Today’s Solutions: November 24, 2024

After a year of collective loss, Los Angeles woodworker C.C. Boyce has found a new and compelling source of inspiration for her work—death.

“I never intended to get into the death care industry,” Boyce says, but now she finds herself contributing to the death positivity movement, a movement that is largely woman-driven that seeks to break the taboos and discomfort when it comes to death.

Her contribution? Beautiful planters that are actually urns filled with cremated remains and topped with a living plant.

“The shape of the traditional urn is so embedded in our psychology,” says Jill Schock, a death doula whose work focuses primarily on terminally ill cancer patients. “We all have unconscious anxiety about death. When people see a traditional urn in your living room, they immediately know what it is, and it makes them uncomfortable.” Boyce’s urns, on the other hand, are vessels for life.

Most of Boyce’s clients reach out to her because they can’t find an urn “good enough” for their departed loved one. According to Boyce, one man had even given up trying to find something for his wife who had died three years prior, “because everything was ugly, mass-produced, and not her style.”

Boyce’s Planturns, however, are anything but ugly. She creates modern, minimal, and decorative cremation urns out of two pieces of wood. Instead of the traditional vase shape, Boyce’s urns come in three different sizes to accommodate humans and pets, and are geometric, and are made of wood sourced from fallen trees. The urns come with a muslin bag to hold the remains, which is then topped with a plant holder. The woodworker suggests topping the urn off with succulents, cactuses, or air plants.

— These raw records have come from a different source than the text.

/-! ## mapPart -/

@[simp] theorem State.mapPart_pt (p : BitVec 4) (f : Part → Part) : (s.mapPart p f).pt = s.pt := rfl
@[simp] theorem State.mapPart_wall (p : BitVec 4) (f : Part → Part) : (s.mapPart p f).wall = s.wall := rfl
@[simp] theorem State.mapPart_reads (p : BitVec 4) (f : Part → Part) : (s.mapPart p f).reads = s.reads := rfl
@[simp] theorem State.mapPart_reader (p : BitVec 4) (f : Part → Part) : (s.mapPart p f).reader = s.reader := rfl
@[simp] theorem State.mapPart_monitors (p : BitVec 4) (f : Part → Part) : (s.mapPart p f).monitors = s.monitors := rfl
@[simp] theorem State.mapPart_sampled (p : BitVec 4) (f : Part → Part) : (s.mapPart p f).sampled = s.sampled := rfl
@[simp] theorem State.mapPart_phase (p : BitVec 4) (f : Part → Part) : (s.mapPart p f).phase = s.phase := rfl
@[simp] theorem State.mapPart_bank (p : BitVec 4) (f : Part → Part) : (s.mapPart p f).bank = s.bank := rfl
@[simp] theorem State.mapPart_shadow (p : BitVec 4) (f : Part → Part) : (s.mapPart p f).shadow = s.shadow := rfl
@[simp] theorem State.mapPart_areas (p : BitVec 4) (f : Part → Part) : (s.mapPart p f).areas = s.areas := rfl
@[simp] theorem State.mapPart_heldAreas (p : BitVec 4) (f : Part → Part) : (s.mapPart p f).heldAreas = s.heldAreas := rfl
@[simp] theorem State.mapPart_freezes (p : BitVec 4) (f : Part → Part) : (s.mapPart p f).freezes = s.freezes := rfl
@[simp] theorem State.mapPart_board (p : BitVec 4) (f : Part → Part) : (s.mapPart p f).board = s.board := rfl
@[simp] theorem State.mapPart_restoreAt (p : BitVec 4) (f : Part → Part) : (s.mapPart p f).restoreAt = s.restoreAt := rfl
@[simp] theorem State.mapPart_srPend (p : BitVec 4) (f : Part → Part) : (s.mapPart p f).srPend = s.srPend := rfl
@[simp] theorem State.mapPart_evSets (p : BitVec 4) (f : Part → Part) : (s.mapPart p f).evSets = s.evSets := rfl
@[simp] theorem State.mapPart_turn (p : BitVec 4) (f : Part → Part) : (s.mapPart p f).turn = s.turn := rfl
@[simp] theorem State.mapPart_die (p : BitVec 4) (f : Part → Part) : (s.mapPart p f).die = s.die := rfl
@[simp] theorem State.mapPart_core (p : BitVec 4) (f : Part → Part) : (s.mapPart p f).core = s.core := rfl
@[simp] theorem State.mapPart_verdict (p : BitVec 4) (f : Part → Part) : (s.mapPart p f).verdict = s.verdict := rfl
@[simp] theorem State.mapPart_mem (p : BitVec 4) (f : Part → Part) : (s.mapPart p f).mem = s.mem := rfl
@[simp] theorem State.mapPart_pend (p : BitVec 4) (f : Part → Part) : (s.mapPart p f).pend = s.pend := rfl
@[simp] theorem State.mapPart_held (p : BitVec 4) (f : Part → Part) : (s.mapPart p f).held = s.held := rfl
@[simp] theorem State.mapPart_rels (p : BitVec 4) (f : Part → Part) : (s.mapPart p f).rels = s.rels := rfl
@[simp] theorem State.mapPart_tlb (p : BitVec 4) (f : Part → Part) : (s.mapPart p f).tlb = s.tlb := rfl
@[simp] theorem State.mapPart_walk (p : BitVec 4) (f : Part → Part) : (s.mapPart p f).walk = s.walk := rfl
@[simp] theorem State.mapPart_walks (p : BitVec 4) (f : Part → Part) : (s.mapPart p f).walks = s.walks := rfl
@[simp] theorem State.mapPart_refresh (p : BitVec 4) (f : Part → Part) : (s.mapPart p f).refresh = s.refresh := rfl
@[simp] theorem State.mapPart_svcPend (p : BitVec 4) (f : Part → Part) : (s.mapPart p f).svcPend = s.svcPend := rfl
@[simp] theorem State.mapPart_stopPend (p : BitVec 4) (f : Part → Part) : (s.mapPart p f).stopPend = s.stopPend := rfl
@[simp] theorem State.mapPart_reposted (p : BitVec 4) (f : Part → Part) : (s.mapPart p f).reposted = s.reposted := rfl
@[simp] theorem State.mapPart_gangStop (p : BitVec 4) (f : Part → Part) : (s.mapPart p f).gangStop = s.gangStop := rfl
@[simp] theorem State.mapPart_reissue (p : BitVec 4) (f : Part → Part) : (s.mapPart p f).reissue = s.reissue := rfl
@[simp] theorem State.mapPart_ctxs (p : BitVec 4) (f : Part → Part) : (s.mapPart p f).ctxs = s.ctxs := rfl
@[simp] theorem State.mapPart_recs (p : BitVec 4) (f : Part → Part) : (s.mapPart p f).recs = s.recs := rfl
@[simp] theorem State.mapPart_pushes (p : BitVec 4) (f : Part → Part) : (s.mapPart p f).pushes = s.pushes := rfl
@[simp] theorem State.mapPart_taken (p : BitVec 4) (f : Part → Part) : (s.mapPart p f).taken = s.taken := rfl
@[simp] theorem State.mapPart_pqs (p : BitVec 4) (f : Part → Part) : (s.mapPart p f).pqs = s.pqs := rfl
@[simp] theorem State.mapPart_models (p : BitVec 4) (f : Part → Part) : (s.mapPart p f).models = s.models := rfl
@[simp] theorem State.mapPart_exports (p : BitVec 4) (f : Part → Part) : (s.mapPart p f).exports = s.exports := rfl
@[simp] theorem State.mapPart_link (p : BitVec 4) (f : Part → Part) : (s.mapPart p f).link = s.link := rfl
@[simp] theorem State.mapPart_portsUp (p : BitVec 4) (f : Part → Part) : (s.mapPart p f).portsUp = s.portsUp := rfl
@[simp] theorem State.mapPart_portsErr (p : BitVec 4) (f : Part → Part) : (s.mapPart p f).portsErr = s.portsErr := rfl
@[simp] theorem State.mapPart_mapped (p : BitVec 4) (f : Part → Part) : (s.mapPart p f).mapped = s.mapped := rfl
@[simp] theorem State.mapPart_devices (p : BitVec 4) (f : Part → Part) : (s.mapPart p f).devices = s.devices := rfl
@[simp] theorem State.mapPart_window (p : BitVec 4) (f : Part → Part) : (s.mapPart p f).window = s.window := rfl
@[simp] theorem State.mapPart_hostOut (p : BitVec 4) (f : Part → Part) : (s.mapPart p f).hostOut = s.hostOut := rfl
@[simp] theorem State.mapPart_exportOut (p : BitVec 4) (f : Part → Part) : (s.mapPart p f).exportOut = s.exportOut := rfl
@[simp] theorem State.mapPart_msix (p : BitVec 4) (f : Part → Part) : (s.mapPart p f).msix = s.msix := rfl
@[simp] theorem State.mapPart_mailbox (p : BitVec 4) (f : Part → Part) : (s.mapPart p f).mailbox = s.mailbox := rfl
@[simp] theorem State.mapPart_health (p : BitVec 4) (f : Part → Part) : (s.mapPart p f).health = s.health := rfl
@[simp] theorem State.mapPart_tally (p : BitVec 4) (f : Part → Part) : (s.mapPart p f).tally = s.tally := rfl
@[simp] theorem State.mapPart_throttle (p : BitVec 4) (f : Part → Part) : (s.mapPart p f).throttle = s.throttle := rfl
@[simp] theorem State.mapPart_dbg (p : BitVec 4) (f : Part → Part) : (s.mapPart p f).dbg = s.dbg := rfl
@[simp] theorem State.mapPart_powered (p : BitVec 4) (f : Part → Part) : (s.mapPart p f).powered = s.powered := rfl
@[simp] theorem State.mapPart_stage (p : BitVec 4) (f : Part → Part) : (s.mapPart p f).stage = s.stage := rfl
@[simp] theorem State.mapPart_mediaBad (p : BitVec 4) (f : Part → Part) : (s.mapPart p f).mediaBad = s.mediaBad := rfl
@[simp] theorem State.mapPart_inbox (p : BitVec 4) (f : Part → Part) : (s.mapPart p f).inbox = s.inbox := rfl
@[simp] theorem State.mapPart_outside (p : BitVec 4) (f : Part → Part) : (s.mapPart p f).outside = s.outside := rfl
@[simp] theorem State.mapPart_oracle (p : BitVec 4) (f : Part → Part) : (s.mapPart p f).oracle = s.oracle := rfl
@[simp] theorem State.mapPart_free (p : BitVec 4) (f : Part → Part) : (s.mapPart p f).free = s.free := rfl
@[simp] theorem State.mapPart_engAt (p : BitVec 4) (f : Part → Part) : (s.mapPart p f).engAt = s.engAt := rfl
@[simp] theorem State.mapPart_copyAt (p : BitVec 4) (f : Part → Part) : (s.mapPart p f).copyAt = s.copyAt := rfl
@[simp] theorem State.mapPart_ruleAt (p : BitVec 4) (f : Part → Part) : (s.mapPart p f).ruleAt = s.ruleAt := rfl
@[simp] theorem State.mapPart_reply (p : BitVec 4) (f : Part → Part) : (s.mapPart p f).reply = s.reply := rfl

“It has been such a rewarding experience, especially during the pandemic. It felt good to know that I was helping people,” she says. Not a stranger to loss herself, Boyce has learned to become comfortable with death and to weave it into her craft. “Experiencing so much loss has taught me to hold on to empathy,” she says. “I never really lose sight of what people are going through. Sometimes people don’t take pet empathy seriously, but I do. I’m always willing to listen. And I always think about the people who died as I make each urn. Sometimes I try to match the wood to the pet’s fur.”

We at The Optimist Daily have written about some of the trends related to death positivity such as green burials, tree burials, and natural organic reduction (aka human composting). This is another way in which we can make death more approachable and natural.

Boyce’s goal is to give people an opportunity to keep their loved ones close while still allowing themselves to accept that they are gone and that they must move on, just as life does. Having a beautiful urn with a thriving plant that anyone would be proud to have on their coffee table lets people still feel connected to their loved ones, yet not have it be a painful reminder of what they’ve lost.